» **ABOUT THIS TASK**
Each of the entries below should be written out exactly as it reads.

» **DATA FOR REVIEW**
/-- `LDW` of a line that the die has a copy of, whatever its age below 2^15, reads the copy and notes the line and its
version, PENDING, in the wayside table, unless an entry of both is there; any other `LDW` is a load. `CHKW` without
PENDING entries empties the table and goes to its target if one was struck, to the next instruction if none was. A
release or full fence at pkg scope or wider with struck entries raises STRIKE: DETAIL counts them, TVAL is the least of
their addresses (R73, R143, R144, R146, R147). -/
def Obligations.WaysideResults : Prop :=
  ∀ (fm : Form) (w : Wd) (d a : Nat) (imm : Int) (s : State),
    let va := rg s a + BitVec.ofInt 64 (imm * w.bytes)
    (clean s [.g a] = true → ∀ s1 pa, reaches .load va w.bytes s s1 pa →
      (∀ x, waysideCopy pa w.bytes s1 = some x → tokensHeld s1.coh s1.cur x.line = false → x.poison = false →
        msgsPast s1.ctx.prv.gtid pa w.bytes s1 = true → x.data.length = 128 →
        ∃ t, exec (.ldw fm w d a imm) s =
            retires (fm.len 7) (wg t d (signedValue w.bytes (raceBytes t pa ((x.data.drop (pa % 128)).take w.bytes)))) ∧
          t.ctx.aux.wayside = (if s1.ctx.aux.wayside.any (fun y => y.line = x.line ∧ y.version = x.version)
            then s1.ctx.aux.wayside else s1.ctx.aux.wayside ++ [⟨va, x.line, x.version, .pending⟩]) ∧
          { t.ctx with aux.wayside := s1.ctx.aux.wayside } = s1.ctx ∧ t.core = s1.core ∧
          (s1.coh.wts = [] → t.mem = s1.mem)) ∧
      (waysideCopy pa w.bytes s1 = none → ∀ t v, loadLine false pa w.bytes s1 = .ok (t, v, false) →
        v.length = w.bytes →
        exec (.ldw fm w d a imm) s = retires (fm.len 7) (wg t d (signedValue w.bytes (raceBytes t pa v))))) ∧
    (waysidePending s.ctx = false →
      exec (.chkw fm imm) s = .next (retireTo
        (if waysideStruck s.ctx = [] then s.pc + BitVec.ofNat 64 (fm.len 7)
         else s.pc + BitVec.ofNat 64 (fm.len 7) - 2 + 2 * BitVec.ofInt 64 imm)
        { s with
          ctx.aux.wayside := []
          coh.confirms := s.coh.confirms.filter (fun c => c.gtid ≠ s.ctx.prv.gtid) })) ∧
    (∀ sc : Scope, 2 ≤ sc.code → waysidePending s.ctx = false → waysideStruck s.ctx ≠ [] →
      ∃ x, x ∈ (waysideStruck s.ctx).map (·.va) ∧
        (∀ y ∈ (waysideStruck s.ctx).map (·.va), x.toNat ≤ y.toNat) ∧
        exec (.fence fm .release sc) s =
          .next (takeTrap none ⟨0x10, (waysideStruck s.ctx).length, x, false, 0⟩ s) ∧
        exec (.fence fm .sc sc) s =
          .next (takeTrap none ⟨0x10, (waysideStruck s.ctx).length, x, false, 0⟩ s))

» **RESPONSE TO THIS TASK**
/-- `LDW` of a line that the die has a copy of, whatever its age below 2^15, reads the copy and notes the line and its
version, PENDING, in the wayside table, unless an entry of both is there; any other `LDW` is a load. `CHKW` without
PENDING entries empties the table and goes to its target if one was struck, to the next instruction if none was. A
release or full fence at pkg scope or wider with struck entries raises STRIKE: DETAIL counts them, TVAL is the least of
their addresses (R73, R143, R144, R146, R147). -/
def Obligations.WaysideResults : Prop :=
  ∀ (fm : Form) (w : Wd) (d a : Nat) (imm : Int) (s : State),
    let va := rg s a + BitVec.ofInt 64 (imm * w.bytes)
    (clean s [.g a] = true → ∀ s1 pa, reaches .load va w.bytes s s1 pa →
      (∀ x, waysideCopy pa w.bytes s1 = some x → tokensHeld s1.coh s1.cur x.line = false → x.poison = false →
        msgsPast s1.ctx.prv.gtid pa w.bytes s1 = true → x.data.length = 128 →
        ∃ t, exec (.ldw fm w d a imm) s =
            retires (fm.len 7) (wg t d (signedValue w.bytes (raceBytes t pa ((x.data.drop (pa % 128)).take w.bytes)))) ∧
          t.ctx.aux.wayside = (if s1.ctx.aux.wayside.any (fun y => y.line = x.line ∧ y.version = x.version)
            then s1.ctx.aux.wayside else s1.ctx.aux.wayside ++ [⟨va, x.line, x.version, .pending⟩]) ∧
          { t.ctx with aux.wayside := s1.ctx.aux.wayside } = s1.ctx ∧ t.core = s1.core ∧
          (s1.coh.wts = [] → t.mem = s1.mem)) ∧
      (waysideCopy pa w.bytes s1 = none → ∀ t v, loadLine false pa w.bytes s1 = .ok (t, v, false) →
        v.length = w.bytes →
        exec (.ldw fm w d a imm) s = retires (fm.len 7) (wg t d (signedValue w.bytes (raceBytes t pa v))))) ∧
    (waysidePending s.ctx = false →
      exec (.chkw fm imm) s = .next (retireTo
        (if waysideStruck s.ctx = [] then s.pc + BitVec.ofNat 64 (fm.len 7)
         else s.pc + BitVec.ofNat 64 (fm.len 7) - 2 + 2 * BitVec.ofInt 64 imm)
        { s with
          ctx.aux.wayside := []
          coh.confirms := s.coh.confirms.filter (fun c => c.gtid ≠ s.ctx.prv.gtid) })) ∧
    (∀ sc : Scope, 2 ≤ sc.code → waysidePending s.ctx = false → waysideStruck s.ctx ≠ [] →
      ∃ x, x ∈ (waysideStruck s.ctx).map (·.va) ∧
        (∀ y ∈ (waysideStruck s.ctx).map (·.va), x.toNat ≤ y.toNat) ∧
        exec (.fence fm .release sc) s =
          .next (takeTrap none ⟨0x10, (waysideStruck s.ctx).length, x, false, 0⟩ s) ∧
        exec (.fence fm .sc sc) s =
          .next (takeTrap none ⟨0x10, (waysideStruck s.ctx).length, x, false, 0⟩ s))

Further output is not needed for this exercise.